For the Week of March 22, 2015: Writing From the Fault Lines

March 22, 2015 by Sharon A. Bray, EdD

The Midwest has tornadoes; the eastern seaboard has its hurricanes and super storms.  A large part of the country just dug out from another snow storm, while here in California, we’re wondering how long our water supply will sustain the state.  Wherever we live, we complain about the weather.  We look north, west, east or south and most often decide where we live is where we want to be.  But for those of us who have an enduring love affair with California, we remember droughts of the past, wildfires that occur year after year, and more, we expect the earth to move from time to time.  It’s not the sudden jolt of first love or attraction we might have felt for the golden state.  Rather, it’s a somewhat predictable occurrence, like tornadoes or hurricanes in other parts of the country, never far from conscious thought.  It’s the accepted risk of living along the earth’s fault lines, whether the San Andreas, Hayward, Oak Ridge or any number of smaller ones.  Sooner or later, we’ll feel the earth heave, the ground undulate beneath our feet and sometimes, disaster.  Some of the most memorable jolts have demolished highways and buildings, as in the 1989 Loma Prieta and 1992 Landers quakes in Northern and Southern California.

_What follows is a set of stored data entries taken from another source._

-- ==== Sys2Proof/Tests/Slice0.lean ====
section
/-! SUPPORT. Tests: ill-formed terms refused, every row decoded from a word written out from R103 to R113, the ring examples,
one step of each instruction with the values of spec/95_test_vectors.md, and, for each statement with hypotheses, states
and operands that meet them, clause by clause. -/

open Sys2Proof Sys2Proof.Machine

namespace Sys2Proof.Tests

/-! ### Decoding: `unit` 31:28, `op` 27:24, the operand as R103 lays it out -/

theorem test_decode_sysGetstat : decode 8 0x00000000#32 = .ok .sysGetstat := by decide
theorem test_decode_sysEint : decode 8 0x01000000#32 = .ok .sysEint := by decide
theorem test_decode_sysDint : decode 8 0x02000000#32 = .ok .sysDint := by decide
theorem test_decode_sysXie : decode 8 0x03000107#32 = .ok (.sysXie 7#8 true) := by decide
theorem test_decode_sysGetxie : decode 8 0x04000000#32 = .ok .sysGetxie := by decide
theorem test_decode_sysIret : decode 8 0x05000000#32 = .ok .sysIret := by decide
theorem test_decode_uBegin : decode 8 0x10FEDCBA#32 = .ok (.uBegin 0xFEDCBA#24) := by decide
theorem test_decode_uEnd : decode 8 0x11000000#32 = .ok .uEnd := by decide
theorem test_decode_uWrite : decode 8 0x120000EE#32 = .ok (.uWrite 0xEE#8) := by decide
theorem test_decode_uRead : decode 8 0x13000000#32 = .ok .uRead := by decide
theorem test_decode_uPeek : decode 8 0x14000000#32 = .ok .uPeek := by decide
theorem test_decode_uAvail : decode 8 0x15000000#32 = .ok .uAvail := by decide
theorem test_decode_uFlush : decode 8 0x16000000#32 = .ok .uFlush := by decide
theorem test_decode_uSet7bit : decode 8 0x17000001#32 = .ok (.uSet7bit true) := by decide
theorem test_decode_uSetstop : decode 8 0x18000001#32 = .ok (.uSetstop true) := by decide
theorem test_decode_uSetparity : decode 8 0x19000002#32 = .ok (.uSetparity .even) := by decide
theorem test_decode_uSendbreak : decode 8 0x1A000000#32 = .ok .uSendbreak := by decide
theorem test_decode_uAttachbrk : decode 8 0x1B000000#32 = .ok .uAttachbrk := by decide
theorem test_decode_uDetachbrk : decode 8 0x1C000000#32 = .ok .uDetachbrk := by decide
theorem test_decode_uCaps : decode 8 0x1D000000#32 = .ok .uCaps := by decide
theorem test_decode_uGetstat : decode 8 0x1E000000#32 = .ok .uGetstat := by decide
theorem test_decode_iBegin : decode 8 0x20000E01#32 = .ok (.iBegin true true 0x201#10) := by decide
theorem test_decode_iEnd : decode 8 0x21000000#32 = .ok .iEnd := by decide
theorem test_decode_iBegintx : decode 8 0x2200063F#32 = .ok (.iBegintx true 0x23F#10) := by decide
theorem test_decode_iWrite : decode 8 0x2300007E#32 = .ok (.iWrite 0x7E#8) := by decide
theorem test_decode_iEndtx : decode 8 0x24000000#32 = .ok .iEndtx := by decide
theorem test_decode_iReqfrom : decode 8 0x25FF0628#32 = .ok (.iReqfrom 0xFF#8 true 0x228#10) := by decide
theorem test_decode_iRead : decode 8 0x26000000#32 = .ok .iRead := by decide
theorem test_decode_iPeek : decode 8 0x27000000#32 = .ok .iPeek := by decide
theorem test_decode_iAvail : decode 8 0x28000000#32 = .ok .iAvail := by decide
theorem test_decode_iOnreceive : decode 8 0x29000001#32 = .ok (.iOnreceive true) := by decide
theorem test_decode_iOnrequest : decode 8 0x2A000001#32 = .ok (.iOnrequest true) := by decide
theorem test_decode_iGetstat : decode 8 0x2B000000#32 = .ok .iGetstat := by decide
theorem test_decode_sBegin : decode 8 0x30000000#32 = .ok .sBegin := by decide
theorem test_decode_sEnd : decode 8 0x31000000#32 = .ok .sEnd := by decide
theorem test_decode_sBegintrans : decode 8 0x32060010#32 = .ok (.sBegintrans ⟨0x0010#16, false, 3#2⟩) := by decide
theorem test_decode_sEndtrans : decode 8 0x33000000#32 = .ok .sEndtrans := by decide
theorem test_decode_sXfer : decode 8 0x340000A5#32 = .ok (.sXfer 0xA5#8) := by decide
theorem test_decode_sXfer16 : decode 8 0x35001234#32 = .ok (.sXfer16 0x1234#16) := by decide
theorem test_decode_sXfer9 : decode 8 0x360001A5#32 = .ok (.sXfer9 0x1A5#9) := by decide
theorem test_decode_sSetdiv : decode 8 0x37008001#32 = .ok (.sSetdiv 0x8001#16) := by decide
theorem test_decode_sSetorder : decode 8 0x38000001#32 = .ok (.sSetorder true) := by decide
theorem test_decode_sSetmode : decode 8 0x39000002#32 = .ok (.sSetmode 2#2) := by decide
theorem test_decode_sUsingint : decode 8 0x3A000107#32 = .ok (.sUsingint .one 7#8) := by decide
theorem test_decode_sGetcfg : decode 8 0x3B000000#32 = .ok .sGetcfg := by decide
theorem test_decode_evTick : decode 8 0x80000000#32 = .ok .evTick := by decide
theorem test_decode_evXint : decode 8 0x81000003#32 = .ok (.evXint 3#8) := by decide
theorem test_decode_evUTxrdy : decode 8 0x90000000#32 = .ok .evUTxrdy := by decide
theorem test_decode_evURxrdy : decode 8 0x91000059#32 = .ok (.evURxrdy 0x59#8) := by decide
theorem test_decode_evUBreak : decode 8 0x92000000#32 = .ok .evUBreak := by decide
theorem test_decode_evIData : decode 8 0xA00000A5#32 = .ok (.evIData 0xA5#8) := by decide
theorem test_decode_evICtrl : decode 8 0xA1000014#32 = .ok (.evICtrl .start true) := by decide
theorem test_decode_evIAddrack : decode 8 0xA2000000#32 = .ok .evIAddrack := by decide
theorem test_decode_evIStopdone : decode 8 0xA3000000#32 = .ok .evIStopdone := by decide
theorem test_decode_oCb : decode 8 0xC0000202#32 = .ok (.oCb .rcv 0x02#8) := by decide
theorem test_decode_oUTx : decode 8 0xD0000058#32 = .ok (.oUTx 0x58#8) := by decide
theorem test_decode_oIStart : decode 8 0xE0000828#32 = .ok (.oIStart true false 0x028#10) := by decide
theorem test_decode_oITx : decode 8 0xE1000026#32 = .ok (.oITx 0x26#8) := by decide
theorem test_decode_oIStop : decode 8 0xE2000000#32 = .ok .oIStop := by decide
theorem test_decode_oINack : decode 8 0xE3000000#32 = .ok .oINack := by decide
theorem test_decode_oSXfer : decode 8 0xF00F01A5#32 = .ok (.oSXfer .bits9 3#2 true 0x01A5#16) := by decide

/-! ### Ill-formed terms are refused, one for each check of R111, and so are their words -/

theorem test_illformed_source : wellFormed 8 (.sysXie 8#8 true) = false ∧ wellFormed 8 (.evXint 8#8) = false := by decide
theorem test_illformed_irq_source : wellFormed 8 (.sUsingint .one 8#8) = false := by decide
theorem test_illformed_irq_unused_source :
    wellFormed 8 (.sUsingint .none 3#8) = false ∧ wellFormed 8 (.sUsingint .all 3#8) = false := by decide
theorem test_illformed_seven_bit_address :
    wellFormed 8 (.iBegintx false 0x80#10) = false ∧ wellFormed 8 (.iReqfrom 1#8 false 0x200#10) = false
      ∧ wellFormed 8 (.iBegin true false 0x80#10) = false := by decide
theorem test_illformed_master_address :
    wellFormed 8 (.iBegin false false 0x42#10) = false ∧ wellFormed 8 (.iBegin false true 0#10) = false := by decide
theorem test_illformed_direction :
    wellFormed 8 (.evICtrl .stop true) = false ∧ wellFormed 8 (.evICtrl .nack true) = false
      ∧ wellFormed 8 (.evICtrl .al true) = false := by decide
/-- V-SPI-6: `irqmode = 3`, a source with `IRQ_NONE`, bit 19 of format S, bit 2 of format F2; R111: `sel = 3`, `cause` not one-hot. -/
theorem test_decode_refuses_operands :
    ([0x3A000300#32, 0x3A000108#32, 0x3A000003#32, 0x32080000#32, 0x39000004#32, 0x19000003#32, 0xA1000005#32, 0xA1000000#32].map
      (decode 8)) = List.replicate 8 (.error .operand) := by decide
/-- V-ILL-1 and V-ILL-3: port before opcode before operand. -/
theorem test_decodeCmd_order :
    [0x9FFFFFFF#32, 0xFFFFFFFF#32, 0x4A000001#32, 0x0F000000#32, 0x24000001#32, 0x16800000#32].map (decodeCmd 8)
      = [.error .port, .error .port, .error .opcode, .error .opcode, .error .operand, .error .operand] := by decide
/-- V-ILL-2. -/
theorem test_decodeEvt_drops :
    [0x12000058#32, 0xB0000000#32, 0xC0000000#32, 0x82000000#32, 0x90000001#32, 0xA1000020#32, 0x91000100#32].map (decodeEvt 8)
      = List.replicate 7 none := by decide

/-! ### Rings (V-RING-1 to V-RING-4, V-RING-9, V-RING-13) -/

theorem test_inc : (inc 16 0, inc 16 15, inc 5 4, inc 2 1, inc 256 255, inc 17 15, inc 17 16) = (1, 0, 0, 0, 0, 16, 0) := by
  decide
theorem test_count :
    (Ring.count 16 ⟨[], 2, 14⟩, Ring.count 16 ⟨[], 0, 1⟩, Ring.count 5 ⟨[], 1, 3⟩, Ring.count 256 ⟨[], 0, 1⟩,
      Ring.count 10 ⟨[], 2, 8⟩) = (4, 15, 3, 255, 4) := by decide
theorem test_full_empty :
    (Ring.full 16 ⟨[], 9, 10⟩, Ring.empty ⟨[], 9, 10⟩, Ring.full 16 ⟨[], 10, 9⟩, Ring.full 16 ⟨[], 15, 0⟩, Ring.empty ⟨[], 9, 9⟩)
      = (true, false, false, true, true) := by decide
theorem test_space : (Ring.space 16 ⟨[], 0, 0⟩, Ring.space 16 ⟨[], 5, 2⟩, Ring.space 16 ⟨[], 15, 0⟩) = (15, 12, 0) := by
  decide
/-- V-RING-9: the two pushes that wrap, modulus 5. -/
theorem test_push_wraps :
    Ring.pushAll 5 ⟨[(0, 1#8), (1, 2#8), (2, 3#8), (3, 4#8)], 4, 2⟩ [5#8, 6#8]
      = .ok ⟨[(0, 6#8), (1, 2#8), (2, 3#8), (3, 4#8), (4, 5#8)], 1, 2⟩ := by decide
theorem test_pop_order :
    (match Ring.popAll 5 ⟨[(0, 6#8), (1, 2#8), (2, 3#8), (3, 4#8), (4, 5#8)], 1, 2⟩ 4 with
      | .ok (bs, r) => some (bs, r.head, r.tail)
      | .error _ => none) = some ([3#8, 4#8, 5#8, 6#8], 1, 1) := by decide
theorem test_wire : (wire true 0xB1#8, wire false 0xB1#8)
    = ([true, false, true, true, false, false, false, true], [true, false, false, false, true, true, false, true]) := by decide
theorem test_unwire : unwire 9 false (wire false 0x1A5#9) = 0x1A5#9 ∧ unwire 9 true (wire true 0x1A5#9) = 0x1A5#9 := by decide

This potentially destructive movement is created by the sliding boundaries or fault lines which define the earth’s tectonic plates. California has many of these faults, and even though the plates move past one another a couple of inches each year due to their irregularity, we’re often unaware of the motion.  But as the plates continue to push against each other, they sometimes lock and may not move for years.  Stress builds along the fault, and the strain threshold is finally exceeded, energy is suddenly released, causing the plates slip several feet at once.  Waves are sent out in all directions and felt as tremors, or at worst, a damaging earthquake.

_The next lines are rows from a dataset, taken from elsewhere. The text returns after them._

-- ==== Sys2Proof/Machine/Answers.lean ====
section
/-! DEFINITION. Answer frames (R171, Table 12-4): the bytes of each answer, and the one way in which a transaction
shifts the held answer out and a command leaves its own (R159, R160). Layouts of optional fields: log 19. -/

namespace Sys2Proof.Machine

/-! ### Field widths (R171) -/

def byteOf (n : Nat) : List Byte := [BitVec.ofNat 8 n]
def wordOf (n : Nat) : List Byte := be16 (BitVec.ofNat 16 n)
def longOf (n : Nat) : List Byte := be32 (BitVec.ofNat 32 n)
/-- A signed field of 4 bytes: the low 32 bits (log 37). -/
def signedOf (x : Int) : List Byte := be32 (BitVec.ofInt 32 x)
def flagOf (b : Bool) : List Byte := byteOf b.toNat

/-- An optional field: a presence byte, then the field where it is present. -/
def optionalOf {α : Type} (f : α → List Byte) : Option α → List Byte
  | some a => 1#8 :: f a
  | none => [0#8]

/-! ### Enumerations (Table 12-4, Table 12-2 NOTE 1) -/

def AnswerCode.byte : AnswerCode → Byte
  | .done => 0x01
  | .busy => 0x02
  | .refusedState => 0x03
  | .refusedRange => 0x04
  | .refusedRole => 0x05
  | .refusedConfig => 0x06
  | .unknownCommand => 0x07
  | .empty => 0x08

def StationState.code : StationState → Nat
  | .unjoined => 0
  | .listening => 1
  | .active => 2
  | .suspended => 3
  | .leaving => 4

def RecordState.code : RecordState → Nat
  | .opened => 0
  | .closed => 1
  | .awarded => 2
  | .running => 3

def PeerStatus.code : PeerStatus → Nat
  | .fresh => 0
  | .stale => 1
  | .withdrawn => 2

def TxState.code : TxState → Nat
  | .idle => 0
  | .waiting => 1
  | .sending => 2
  | .jammed => 3

def FreqState.code : FreqState → Nat
  | .valid => 0
  | .invalid => 1

def FeedbackState.code : FeedbackState → Nat
  | .present => 0
  | .lost => 1

def AwardOutcome.code : AwardOutcome → Nat
  | .applied => 0
  | .duplicate => 1
  | .conflict => 2

def directionCode : Direction → Nat
  | .raise => 0
  | .lower => 1

def Reason.code (r : Reason) : Nat := r.severity

def Nominal.hertz : Nominal → Nat
  | .hz50 => 50
  | .hz60 => 60

/-! ### Bodies -/

/-- The stored value of each item, in the order of Table 1-3. -/
def configValues (c : StationConfig) : List Word :=
  [ .ofNat 16 c.stationId, c.zone, .ofNat 16 c.uplink.toNat, c.bidCompare, c.bidMask,
    .ofNat 16 c.nominal.hertz, .ofNat 16 c.gateLead, .ofNat 16 c.refreshPeriod, .ofNat 16 c.sustain,
    .ofNat 16 c.minPledge, .ofNat 16 c.suspendAt, .ofNat 16 c.overCover, .ofNat 16 c.deadband,
    .ofNat 16 c.fullDeviation, .ofNat 16 c.averaging, .ofNat 16 c.ditherX, .ofNat 16 c.ditherY,
    .ofNat 16 c.rotation, .ofNat 16 c.settleTime, .ofNat 16 c.staleLimit, .ofNat 16 c.dischargeMax,
    .ofNat 16 c.chargeMax ]

/-- Items of 3 bytes, ids counting up from `id` (R171). -/
def itemsOf (id : Nat) : List Word → List Byte
  | [] => []
  | v :: rest => byteOf id ++ be16 v ++ itemsOf (id + 1) rest

def configBytes (c : StationConfig) : List Byte := itemsOf 1 (configValues c)

def awardBytes (a : Award) : List Byte :=
  byteOf a.issue ++ byteOf a.band ++ wordOf a.quantity ++ be16 a.compare ++ be16 a.mask ++ flagOf a.conflict

def statusBytes (r : StatusReport) : List Byte :=
  byteOf r.station.code ++ optionalOf (fun q => byteOf (SuspendReason.toReason q).code) r.suspendReason ++
  flagOf r.clockSet ++ be16 r.interval ++ wordOf r.second ++ byteOf r.freqState.code ++ longOf r.measured ++
  byteOf r.errors ++ byteOf r.feedback.code ++ byteOf r.tx.code ++ byteOf r.queueLength ++ byteOf r.viewSize ++
  wordOf r.rxBad ++ wordOf r.rxDropped ++ longOf r.estimate ++ byteOf r.logLength

/-- A record of READ_HORIZON (R34, R171). Each of the four numbers of the running fields has a presence byte of its own
(log 19). -/
def rowBytes (r : HorizonRow) : List Byte :=
  be16 r.interval ++ byteOf (directionCode r.dir) ++ byteOf r.state.code ++ optionalOf wordOf r.live ++
  optionalOf wordOf r.frozen ++ optionalOf byteOf r.frozenBand ++ optionalOf wordOf r.cap ++
  optionalOf awardBytes r.award ++ wordOf r.take ++ optionalOf wordOf r.lastSent ++
  optionalOf (fun q => byteOf (Reason.code q)) r.withdrawn ++
  optionalOf wordOf (r.run.map (·.maxTake)) ++ optionalOf wordOf (r.run.map (·.minTake)) ++
  optionalOf signedOf (r.run.map (·.delivered)) ++ optionalOf wordOf (r.run.map (·.good)) ++
  optionalOf wordOf (r.run.map (·.bad))

/-- An entry of READ_VIEW (R89, R171): each band is a byte of its own (log 19). -/
def entryBytes (e : SlotEntry) : List Byte :=
  byteOf e.raiseBand.toNat ++ byteOf e.lowerBand.toNat ++ be16 e.raiseQty ++ be16 e.lowerQty

def peerBytes (p : PeerReport) : List Byte :=
  byteOf p.id ++ be16 p.zone ++ byteOf p.status.code ++ wordOf p.ageSeconds ++
  p.entries.flatMap (optionalOf entryBytes) ++
  p.heard.flatMap (optionalOf fun h => wordOf h.1 ++ byteOf h.2)

def ladderBytes (l : Ladder) : List Byte :=
  be16 l.interval ++ byteOf (directionCode l.dir) ++ be16 l.compare ++ be16 l.mask ++ l.bandSums.flatMap longOf ++
  l.cumulative.flatMap longOf ++ byteOf l.contributing ++ byteOf l.staleExcluded

def settledAwardBytes (a : SettledAward) : List Byte :=
  byteOf a.issue ++ byteOf a.band ++ wordOf a.quantity ++ flagOf a.conflict

def settlementBytes (r : Settlement) : List Byte :=
  be16 r.interval ++ byteOf (directionCode r.dir) ++ optionalOf settledAwardBytes r.award ++ wordOf r.frozen ++
  wordOf r.finalTake ++ wordOf r.maxTake ++ wordOf r.minTake ++ signedOf r.delivered ++ wordOf r.good ++
  wordOf r.bad ++ optionalOf (fun q => byteOf (Reason.code q)) r.withdrawn

def AnswerBody.bytes : AnswerBody → List Byte
  | .none => []
  | .config c => configBytes c
  | .injected o a => byteOf o.code ++ awardBytes a
  | .status r => statusBytes r
  | .horizon rows => rows.flatMap rowBytes
  | .peer p => peerBytes p
  | .ladder l => ladderBytes l
  | .settled r left => settlementBytes r ++ byteOf left
  | .events f a m => be16 f ++ be16 a ++ be16 m

/-- An answer frame: code, length, body (R171). -/
def Answer.bytes (a : Answer) : List Byte :=
  a.code.byte :: (wordOf a.body.bytes.length ++ a.body.bytes)

/-- An answer that carries no field. -/
def plain (c : AnswerCode) : Answer := ⟨c, .none⟩

/-! ### Transactions (R159, R160) -/

/-- What a transaction of `clocked` bytes shifts out: the held answer, then 0x00 for every byte beyond it (R159). -/
def shiftOut (held : Option Answer) (clocked : Nat) : List Byte :=
  let bytes := match held with
    | some a => a.bytes
    | none => []
  (bytes ++ List.replicate (clocked - bytes.length) 0).take clocked

/-- A transaction of `clocked` bytes: the held answer is shifted out, and given up where its first byte was clocked
out (R159). -/
def clockOut (clocked : Nat) (s : State) : State :=
  s.setHost { s.host with
    sdo := shiftOut s.host.held clocked
    held := if clocked = 0 then s.host.held else none }

/-- The answer is held for the next transaction (R160). -/
def holdAnswer (a : Answer) (s : State) : State := s.setHost { s.host with held := some a }

/-- A host command: the transaction shifts the held answer out; a body of a length that is not allowed is refused
REFUSED_RANGE; in LEAVING a command outside the set of R9 is refused REFUSED_STATE; otherwise `serve` carries the
command out and forms its answer (R160). -/
def hostCommand {α : Type} (t : Transaction α) (inLeaving : Bool) (serve : α → State → State × Answer)
    (s : State) : State :=
  let s1 := clockOut t.clocked s
  match t.body with
  | none => holdAnswer (plain .refusedRange) s1
  | some b =>
    if s.ctrl.station = .leaving ∧ inLeaving = false then holdAnswer (plain .refusedState) s1
    else holdAnswer (serve b s1).2 (serve b s1).1

end Sys2Proof.Machine
end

Several years ago, I began teaching a course on writing to heal for UCLA extension’s Writers’ Program, initially naming it “Writing from the Fault Lines.”  I chose the title because my language and the metaphors I use are influenced—like many writers– by the landscape where I live.  Writing out of difficult life events often reveals the vulnerable landscape of our psyches, where painful experiences of our pasts may be buried.  We cope and may seem “fine” on the surface, but when the stress created by something like a cancer diagnosis or unexpected loss or trauma, stress builds along our psychological fault lines, and we may experience the sudden tremor of raw and difficult emotions–fear, anger, grief—and the feeling that our lives are literally falling apart.

When I was diagnosed with early stage breast cancer, followed by heart failure several years ago, I filled page after page of my journals with disbelief, unanswerable questions and even guilt, as if I was somehow to blame for my physical illness.  But it didn’t stop there.  Old scars opened to painful losses I’d soldiered through and buried years ago.  My “real” story was not about a very treatable cancer; it lay beneath the surface, where old wounds were buried, building up pressure, begging for release.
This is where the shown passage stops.